Исполнительный директор Союза добровольцев Донбасса полковник Андрей Пинчук рассказал изданию Украина.ру, можно ли говорить, что началось украинское контрнаступление.
— Андрей Юрьевич, Бахмут/Артемовск освобожден. Какое это событие имеет военное и невоенное значение для СВО?
— Так как у нас не война, а специальная военная операция, то у нас все значения комплексные. Там есть военное, политическое и информационное составляющее, так что и здесь у нас тоже результат комплексный.

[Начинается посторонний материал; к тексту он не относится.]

-- ==== Sys2Proof/Machine/Flags.lean ====
section
/-! DEFINITION. The block has no flags or condition codes (10_state.md R30). What tells how a command went is the
status of its response: here are the codes and the five bytes of a response on the wire (30_encoding.md R72, R73),
and PHASE as its 3-bit register value (R25). -/

namespace Sys2Proof.Machine

/-- The status codes (R73). -/
def Status.code : Status → Byte
  | .ok => 0
  | .boundsExceeded => 1
  | .checksumMismatch => 2
  | .malformedSentinel => 3
  | .iterationExhausted => 4
  | .malformedRecord => 5
  | .sequenceError => 6
  | .illegalCommand => 7

/-- The five bytes of a response: status, v0 and v1, little-endian (R72). -/
def Response.bytes (r : Response) : List Byte := r.status.code :: (leBytes 2 r.v0.toNat ++ leBytes 2 r.v1.toNat)

/-- The bytes of the response stream so far (R40, R72). -/
def State.responseBytes (s : State) : List Byte := s.out.flatMap Response.bytes

/-- PHASE as its 3-bit register value (R25). -/
def Phase.code : Phase → BitVec 3
  | .idle => 0
  | .encoding => 1
  | .sealed => 2
  | .decoding => 3
  | .aborted => 4
  | .rejected => 5

end Sys2Proof.Machine
end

По окончании битвы за Бахмут наступает новый этап. Ответ на вопрос, какой этап наступает, тоже достаточно понятный: это инициация того самого «легендарного» и давно обещанного украинского контрнаступления.

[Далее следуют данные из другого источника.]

-- ==== Sys2Proof/Safety.lean ====
section
/-! DEFINITION. What every run keeps (10_state.md R23, R33), which stops a run may end with, and the summaries of the
spec that range over all commands: PHASE (R26), bytes written (20_memory.md R41), statuses (60_exceptions.md R141). -/

namespace Sys2Proof.Machine

/-- What holds of the block at every command boundary. -/
structure State.BlockInv (s : State) : Prop where
  /-- BUF is in its canonical form. -/
  memWf : s.mem.wf = true
  /-- No address at or above CAPACITY is listed (R50). -/
  memWithin : s.mem.within s.cap.bytes = true
  /-- R23. -/
  eomBound : s.eom.toNat ≤ s.cap.bytes
  /-- FSTART is its reset value, or was captured by a VALIDATE whose footer fits (R24, R33). -/
  fstartBound : s.fstart = 0 ∨ recordsStart ≤ s.fstart.toNat ∧ s.fstart.toNat + footerSize ≤ s.cap.bytes
  /-- Power-on reset and RESET leave the cursor at CRC_START (R31, R93). -/
  idleCursor : s.phase = .idle → s.eom.toNat = crcStart
  /-- A started header lies before the cursor (R92, corner cases). -/
  encodingCursor : s.phase = .encoding → headerSize ≤ s.eom.toNat
  /-- A sealed frame has a header and a footer. -/
  sealedCursor : s.phase = .sealed → headerSize + footerSize ≤ s.eom.toNat
  /-- R33: `RECORDS_START <= EOM <= FSTART`; `FSTART + FOOTER_SIZE <= CAPACITY` follows with `fstartBound`. -/
  decodingCursor : s.phase = .decoding → recordsStart ≤ s.eom.toNat ∧ s.eom.toNat ≤ s.fstart.toNat

/-- What holds of the block and its channels at every command boundary: also, CP lies in the stream (R27), and every
response answers a command already passed (R72). -/
structure State.Inv (s : State) : Prop extends State.BlockInv s where
  cpBound : s.cp ≤ s.stream.length
  outBound : s.out.length ≤ s.cp

/-- The stops that end a run as R70 says. Every other one is an access no command may make. -/
def Fault.endsRun : Fault → Bool
  | .runComplete => true
  | .runIncomplete => true
  | .outsideBuf _ => false
  | .cursorBelowCrcStart => false

end Sys2Proof.Machine

namespace Sys2Proof

open Machine

/-- A command that needs a PHASE has it (R26: "needs PHASE"). -/
def Instr.allowedIn : Instr → Phase → Bool
  | .append _ _, p => p == .encoding
  | .sealMessage, p => p == .encoding
  | .next, p => p == .decoding
  | .start _ _ _ _, _ => true
  | .validate, _ => true
  | .reset, _ => true
  | .crc _ _, _ => true
  | .bwr _ _, _ => true
  | .brd _, _ => true

/-- PHASE after a command that answered a status, from PHASE before it (R26). -/
def Instr.phaseAfter : Instr → Phase → Status → Phase
  | .start _ _ _ _, _, _ => .encoding
  | .append _ _, _, .boundsExceeded => .aborted
  | .append _ _, p, _ => p
  | .sealMessage, _, .ok => .sealed
  | .sealMessage, _, .boundsExceeded => .aborted
  | .sealMessage, p, _ => p
  | .validate, _, .ok => .decoding
  | .validate, _, _ => .rejected
  | .next, p, _ => p
  | .reset, _, _ => .idle
  | .crc _ _, p, _ => p
  | .bwr _ _, p, _ => p
  | .brd _, p, _ => p

/-- The statuses a command may answer (R141). -/
def Instr.mayAnswer : Instr → List Status
  | .start _ _ _ _ => [.ok]
  | .append _ _ => [.ok, .sequenceError, .malformedRecord, .boundsExceeded]
  | .sealMessage => [.ok, .sequenceError, .boundsExceeded]
  | .validate => [.ok, .checksumMismatch, .malformedSentinel]
  | .next => [.ok, .sequenceError, .iterationExhausted, .malformedRecord]
  | .reset => [.ok]
  | .crc _ _ => [.ok, .boundsExceeded]
  | .bwr _ _ => [.ok, .boundsExceeded]
  | .brd _ => [.ok, .boundsExceeded]

/-- The addresses a command may write, from the state before it (R41, the column "writes"). -/
def Instr.mayWrite : Instr → State → Nat → Prop
  | .start _ _ _ _, _, a => a < 8
  | .append len _, s, a => s.eom.toNat ≤ a ∧ a < s.eom.toNat + len.toNat
  | .sealMessage, s, a => a = 7 ∨ s.eom.toNat ≤ a ∧ a < s.eom.toNat + 3
  | .bwr addr _, _, a => a = addr.toNat
  | .validate, _, _ => False
  | .next, _, _ => False
  | .reset, _, _ => False
  | .crc _ _, _, _ => False
  | .brd _, _, _ => False

/-- The commands that never write BUF (R163). -/
def Opcode.readsOnly : Opcode → Bool
  | .validate => true
  | .next => true
  | .reset => true
  | .crc => true
  | .brd => true
  | .start => false
  | .append => false
  | .sealMessage => false
  | .bwr => false

end Sys2Proof
end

Я с зимы говорю о том, что оно будет не раньше второй половины мая по объективным, в том числе погодным, кадровым, техническим причинам. К этой дате мы подошли.
— Пятнадцать минут назад закончился ливень в Донецке. Что, в таком случае опять «контрнаступа» не будет?
— Проклятые синоптики портят нам все планы и противнику тоже. Но это ирония, а если серьезно, то ливень, дожди и прочие реалии окружающего мира были, есть и будут.
Я не знаю ни одной военной кампании, в которой бы ливень прекратил ее проведение. Тут надо понимать, что когда речь идет о дождях и вообще о природе, то речь не о том, что прошел дождик, и погода стала плохая, а о том, что существует устойчивость почвы, почва просыхает, становится достаточной для передвижения, вне зависимости, идет дождь или нет.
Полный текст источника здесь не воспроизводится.